Há apenas uma pessoa que partilha este meu segredo. Nem a minha família o sabe. Foi minha opção mantê-la na ignorância. Sabia que tentariam que mudasse de ideias e não queria essa pressão, tal como não queria confronta-la com esse meu lado mais pragmático.
Não é uma situação nova. Já muitas mulheres o fizeram. No fim de contas, fui apenas uma entre milhões. E as minhas razões não eram diferentes das demais. Para mim eram válidas, para outros questionáveis, para muitos insuficientes. Foram ponderadas no momento e ainda hoje considero a decisão acertada.
Como já perceberam pelas entrelinhas e embora não seja fácil de verbalizar, sou uma das muitas mulheres que já fizeram um aborto. Segundo as estatísticas, sou uma em cada quatro. Isso significa que em qualquer espaço público em que me encontre (no café, no comboio, numa repartição, e até no trabalho) partilho uma história semelhante com outras mulheres.
Porque é que resolvi conta-la hoje? Porque há muito necessitava ser dita. Porque me queima no peito, não o acto, mas a decisão de oculta-lo. Receio talvez os julgamentos alheios, mas quem não tem telhados de vidros que atire a primeira pedra. A verdade é que é fácil ajuizar sobre a vida alheia, mesmo quando não sabemos nem sequer um décimo das suas circunstâncias.
Os motivos da minha decisão foram maioritariamente de ordem financeira. Para muitos não é razão suficiente, mas para mim não saber que condições poderia dar a um filho foi determinante. A minha actual situação financeira bastante complexa e enquanto não resolver determinadas situações –se é que as vou conseguir resolver da melhor maneira – é-me impensável assumir a responsabilidade de um filho. Sempre ouvi dizer que tudo se cria. Talvez seja verdade. Mas que tipo de vida lhe poderia dar?
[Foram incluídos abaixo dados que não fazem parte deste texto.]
-- ==== Sys2Proof/Certificates/Slice0/Obligations.lean ====
section
/-!
DEFINITION. The statements for the provers. Each says which rule of the spec it formalises; a clause that is the model's own
choice names its log entry. States are arbitrary: what a statement needs of the state is among its hypotheses, and the
invariants used there are stated to be kept by every step.
-/

open Sys2Proof Sys2Proof.Machine

/-! ## Encoding and the step -/

/-- 30_encoding.md sections 4 and 5: a word decodes to an operation exactly when the operation is well formed and encodes to the
word. No bit of a word is dropped, and no word spells two operations. -/
def Obligations.DecodeIffEncodes : Prop :=
  ∀ (w : OpWord) (i : Instr), decode w = some i ↔ i.wf = true ∧ encode i = w

/-- How many operations R111 lists for each family. -/
def opsInFamily : Nat → Nat
  | 1 => 2 | 2 => 3 | 3 => 3 | 4 => 5 | 5 => 6 | 6 => 11 | 7 => 2 | 8 => 6 | _ => 0

/-- 30_encoding.md section 5: the words the decoder refuses, by family, operation and argument. -/
def Obligations.RefusedWordsAreTheReservedOnes : Prop :=
  ∀ w : OpWord,
    decode w = none ↔
      ¬ ((w.extractLsb' 8 4).toNat < opsInFamily (w.extractLsb' 12 4).toNat
          ∧ ((w.extractLsb' 12 4).toNat = 1
              ∨ ((w.extractLsb' 12 4).toNat = 8 ∧ (w.extractLsb' 8 4).toNat = 4)
              ∨ ((w.extractLsb' 12 4).toNat = 2 ∧ (w.extractLsb' 8 4).toNat < 2 ∧ (w.extractLsb' 0 8).toNat < 3)
              ∨ (w.extractLsb' 0 8).toNat = 0))

/-- R111 at one word of each family, and the refused words of 95_test_vectors.md sections 2.2 and 2.9. -/
def Obligations.TableWordsDecode : Prop :=
  decode 0x101C = some (.csrRead 0x1C) ∧ decode 0x110C = some (.csrWrite 0x0C) ∧ decode 0x2002 = some (.bufLoad 2)
    ∧ decode 0x2101 = some (.bufStore 1) ∧ decode 0x2200 = some .wcDrain ∧ decode 0x3000 = some .coordPoll
    ∧ decode 0x4400 = some .isrAck ∧ decode 0x5300 = some .waitSleep ∧ decode 0x6A00 = some .lcDetachRelease
    ∧ decode 0x7100 = some .devLatch ∧ decode 0x84FF = some (.fbSetcolreg 0xFF) ∧ decode 0x8500 = some .qFramepos
    ∧ decode 0x2003 = none ∧ decode 0x2006 = none ∧ decode 0x2203 = none ∧ decode 0x6B00 = none ∧ decode 0xF123 = none

/-- The next scheduled step runs its decoded operation, with its agent, operands and draws the current ones. The schedule, the
clock and the returned value are the model's own (log entries 1, 2, 3, 12, 19). -/
def Obligations.StepRunsTheScheduledOperation : Prop :=
  ∀ (s : State) (q : Request) (rest : List Request) (i : Instr),
    s.sched = q :: rest → decode q.word = some i → i.issuedBy q.agent = true →
      step s = exec i { s with sched := rest, agent := q.agent, opnd := q.opnd, tape := q.draws,
                               clock := s.clock + q.elapsed, ret := .none }

/-- R113 and R379: a word that spells no operation is refused, and so is an operation issued by an agent that does not own it,
by `step` and by every meaning. -/
def Obligations.WrongWordsAndAgentsAreRefused : Prop :=
  (∀ (s : State) (q : Request) (rest : List Request), s.sched = q :: rest →
      (decode q.word = none → step s = .refused (.undefinedWord q.word))
        ∧ ∀ i, decode q.word = some i → i.issuedBy q.agent = false → step s = .refused .wrongAgent)
    ∧ ∀ (i : Instr) (s : State), i.wf = true → i.issuedBy s.agent = false → exec i s = .refused .wrongAgent
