-- ==== Sys2Proof/Laws/Steps.lean ====
section
/-!
SUPPORT. One inversion lemma per operation: everything its meaning can do when it answers a next state. Proofs over all operations
cite these and unfold no meaning.
-/

namespace Sys2Proof.Machine

variable {s t : State}

/-! ### CSR access and buffer access -/

theorem execCsrRead_next {off : BitVec 8} (h : execCsrRead off s = .next t) :
    ((∃ k c, s.ByCaller k c) ∨ s.agent = .lifecycle) ∧
      (t = hold s
        ∨ (s.CsrMaster ∧ ∃ r, t = raiseFault (.csrRead off) r (.offset off.toNat) s)
        ∨ (s.CsrMaster ∧ checkAccess s .read off.toNat = none
            ∧ t = (csrReadState s off.toNat).setRet (.word (readValue s off.toNat)))) := by
  obtain ⟨ha, ⟨hm, rfl⟩ | ⟨-, rfl⟩⟩ := asCsrMaster_next h
  · refine ⟨ha, .inr ?_⟩
    rcases mmioRead_cases (.csrRead off) off.toNat s (fun x t => t.setRet (.word x)) with ⟨r, e⟩ | ⟨hc, e⟩
    · exact .inl ⟨hm, r, e⟩
    · exact .inr ⟨hm, hc, e⟩
  · exact ⟨ha, .inl rfl⟩

theorem execCsrWrite_next {off : BitVec 8} (h : execCsrWrite off s = .next t) :
    ((∃ k c, s.ByCaller k c) ∨ s.agent = .lifecycle) ∧
      (t = hold s
        ∨ (s.CsrMaster ∧ ∃ r, t = raiseFault (.csrWrite off) r (.offset off.toNat) s)
        ∨ (s.ByLifecycle ∧ checkAccess s .write off.toNat = none ∧ t = csrWriteState s off.toNat s.opnd.v)) := by
  obtain ⟨ha, ⟨hm, rfl⟩ | ⟨-, rfl⟩⟩ := asCsrMaster_next h
  · refine ⟨ha, .inr ?_⟩
    rcases mmioWrite_cases (.csrWrite off) off.toNat s.opnd.v s id with ⟨r, e⟩ | ⟨hc, e⟩
    · exact .inl ⟨hm, r, e⟩
    · refine .inr ⟨?_, hc, e⟩
      rcases hm with hm | ⟨k, c, hm, -⟩
      · exact hm
      · have := (checkAccess_write_none.mp hc).2.2.2
        simp [hm.1, writeAllowed] at this
  · exact ⟨ha, .inl rfl⟩

theorem execBufLoad_next {w : BitVec 2} (h : execBufLoad w s = .next t) :
    ∃ k c, s.ByCaller k c ∧
      (t = hold s
        ∨ (c.pc = .cIdle ∧ t = raiseFault (.bufLoad w) .bufAccess (.access s.opnd.off (widthBytes w)) s)
        ∨ (c.pc = .cIdle ∧ ∃ tp fr x, t = (s.withDraws tp fr).setRet (.word x))) := by
  unfold execBufLoad at h
  split at h
  · cases h
  · obtain ⟨k, c, hk, ⟨hp, rfl⟩ | ⟨-, rfl⟩⟩ := asCallerAt_next h
    · refine ⟨k, c, hk, .inr ?_⟩
      split
      · obtain ⟨bs, tp, fr, e, -⟩ := loadBytes_eq c s.opnd.off (widthBytes w) s
        exact .inr ⟨hp, tp, fr, ofBytes bs, by simp [e]⟩
      · exact .inl ⟨hp, rfl⟩
    · exact ⟨k, c, hk, .inl rfl⟩

theorem execBufStore_next {w : BitVec 2} (h : execBufStore w s = .next t) :
    ∃ k c, s.ByCaller k c ∧
      (t = hold s
        ∨ (c.pc = .cIdle ∧ t = raiseFault (.bufStore w) .bufAccess (.access s.opnd.off (widthBytes w)) s)
        ∨ (c.pc = .cIdle ∧ mappedAccessOk s c s.opnd.off (widthBytes w) = true
            ∧ t = s.modCaller k fun x =>
                { x with wc := x.wc ++ [{ off := s.opnd.off, bytes := bytesOf (widthBytes w) s.opnd.v }] })) := by
  unfold execBufStore at h
  split at h
  · cases h
  · obtain ⟨k, c, hk, ⟨hp, rfl⟩ | ⟨-, rfl⟩⟩ := asCallerAt_next h
    · refine ⟨k, c, hk, .inr ?_⟩
      split
      · rename_i hm
        exact .inr ⟨hp, hm, rfl⟩
      · exact .inl ⟨hp, rfl⟩
    · exact ⟨k, c, hk, .inl rfl⟩

theorem execWcDrain_next (h : execWcDrain s = .next t) :
    ∃ k c, s.agent = .wcDrain k ∧ s.callers[k]? = some c ∧
      (t = hold s
        ∨ (c.wc ≠ [] ∧ ∃ e tp fr, DrainSet c.wc e
            ∧ t = ((s.withDraws tp fr).modCaller k fun x => { x with wc := undrained e }).setBuf
                { s.buf with mem := if s.buf.live then drainInto s.buf.mem (drained e) else s.buf.mem })) := by
  obtain ⟨k, c, ha, hc, rfl⟩ := asWcDrain_next h
  refine ⟨k, c, ha, hc, ?_⟩
  split
  · exact .inl rfl
  · rename_i hw
    have hw' : c.wc ≠ [] := by simpa using hw
    obtain ⟨tp, fr, hd⟩ := s.drawn_eq
    refine .inr ⟨hw', drainChoice s.draw c.wc, tp, fr, drainChoice_isDrainSet _ hw', ?_⟩
    simp only [hd]
    cases hl : s.buf.live
    · simp only [Bool.false_eq_true, if_false]; rfl
    · simp only [if_true]

/-! ### Coordinate decoder -/

theorem execCoordPoll_next (h : execCoordPoll s = .next t) :
    ∃ k c, s.ByCaller k c ∧
      (t = hold s
        ∨ ∃ i K, c.pc = .cPoll i K ∧
          ((∃ r, checkAccess s .read s.params.regMap.coordCtrl = some r
              ∧ t = raiseFault .coordPoll r (.offset s.params.regMap.coordCtrl) s)
            ∨ t = (csrReadState s s.params.regMap.coordCtrl).modCaller k (fun x => { x with pc := .cData K })
            ∨ (pollAgain s.params.pollMax i = true
                ∧ t = (csrReadState s s.params.regMap.coordCtrl).modCaller k fun x => { x with pc := .cPoll (i + 1) K })
            ∨ t = pollExhausted k K (csrReadState s s.params.regMap.coordCtrl))) := by
  obtain ⟨k, c, hk, rfl⟩ := asCaller_next h
  refine ⟨k, c, hk, ?_⟩
  split
  · rename_i i K hp
    refine .inr ⟨i, K, hp, ?_⟩
    unfold mmioRead
    split
    · rename_i r hr
      exact .inl ⟨r, hr, rfl⟩
    · refine .inr ?_
      beta_reduce
      split
      · exact .inl rfl
      · split
        · rename_i hpa
          exact .inr (.inl ⟨hpa, rfl⟩)
        · exact .inr (.inr rfl)
  · exact .inl rfl

theorem execCoordRead_next (h : execCoordRead s = .next t) :
    ∃ k c, s.ByCaller k c ∧
      (t = hold s
        ∨ ∃ K, c.pc = .cData K ∧
          ((∃ r, checkAccess s .read s.params.regMap.coordData = some r
              ∧ t = raiseFault .coordRead r (.offset s.params.regMap.coordData) s)
            ∨ t = coordDecoded k c.dstOk K (readValue s s.params.regMap.coordData)
                (csrReadState s s.params.regMap.coordData))) := by
  obtain ⟨k, c, hk, rfl⟩ := asCaller_next h
  refine ⟨k, c, hk, ?_⟩
  split
  · rename_i K hp
    refine .inr ⟨K, hp, ?_⟩
    unfold mmioRead
    split
    · rename_i r hr
      exact .inl ⟨r, hr, rfl⟩
    · exact .inr rfl
  · exact .inl rfl

theorem execCoordClassify_next (h : execCoordClassify s = .next t) :
    ∃ k c, s.ByCaller k c ∧ (t = hold s ∨ t = s.setRet (.cls (classify s.opnd.coord))) := by
  obtain ⟨k, c, hk, ⟨-, rfl⟩ | ⟨-, rfl⟩⟩ := asCallerAt_next h
  · exact ⟨k, c, hk, .inr rfl⟩
  · exact ⟨k, c, hk, .inl rfl⟩

/-- What the end of a poll leaves alone: everything but the caller's record, the history and the returned value. -/
theorem pollExhausted_frame (k : Nat) (K : Cont) (s : State) :
    (pollExhausted k K s).params = s.params
      ∧ (pollExhausted k K s).csr = s.csr
      ∧ (pollExhausted k K s).sim = s.sim
      ∧ (pollExhausted k K s).dev = s.dev
      ∧ (pollExhausted k K s).buf = s.buf
      ∧ (pollExhausted k K s).oldBufs = s.oldBufs
      ∧ (pollExhausted k K s).pal = s.pal
      ∧ (pollExhausted k K s).lc = s.lc
      ∧ (pollExhausted k K s).isr = s.isr
      ∧ (pollExhausted k K s).faults = s.faults := by
  unfold pollExhausted
  cases K <;> simp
A próxima pergunta lógica será: e o pai? Nunca chegou a saber. Talvez tenha sido uma atitude vingativa semi-consciente, pois sempre me afirmou o desejo de ser pai. Mas na verdade, nenhum estava em condições financeiras mínimas para assumir o compromisso. Quanto à sua vontade, por muito válida que fosse, era muito inconsequente. No que diz respeito à nossa relação, bem… digamos que houve muitas promessas ditas ao vento. O seu interesse era mais interesseiro do que interessado. Quando se confirmou a minha suspeita, não me passou sequer pela cabeça informa-lo. Se soubesse, também não me demoveria.
Contei com a ajuda da S. em tudo. Nos desabafos, nas consultas, na ida ao hospital, no processo. Acompanhou-me, sem juízos, mas com um enorme ombro amigo.
Pensava que não, mas também precisei fazer o meu luto. E por vezes penso na minha barriga a crescer e como seria sentir uma vida dentro de mim. Creio que é inevitável. Como mulheres, somos criadas culturalmente – já para não falar do factor biológico – para a maternidade. Hoje, não me vejo com um vejo, nem num futuro próximo. E depois, quem sabe, se quer, se a idade o permitirá? E será que a maternidade é um projecto de vida para todas as mulheres?
Talvez estas sejam apenas simples explicações para a minha decisão. Mas está tomada e não há retorno.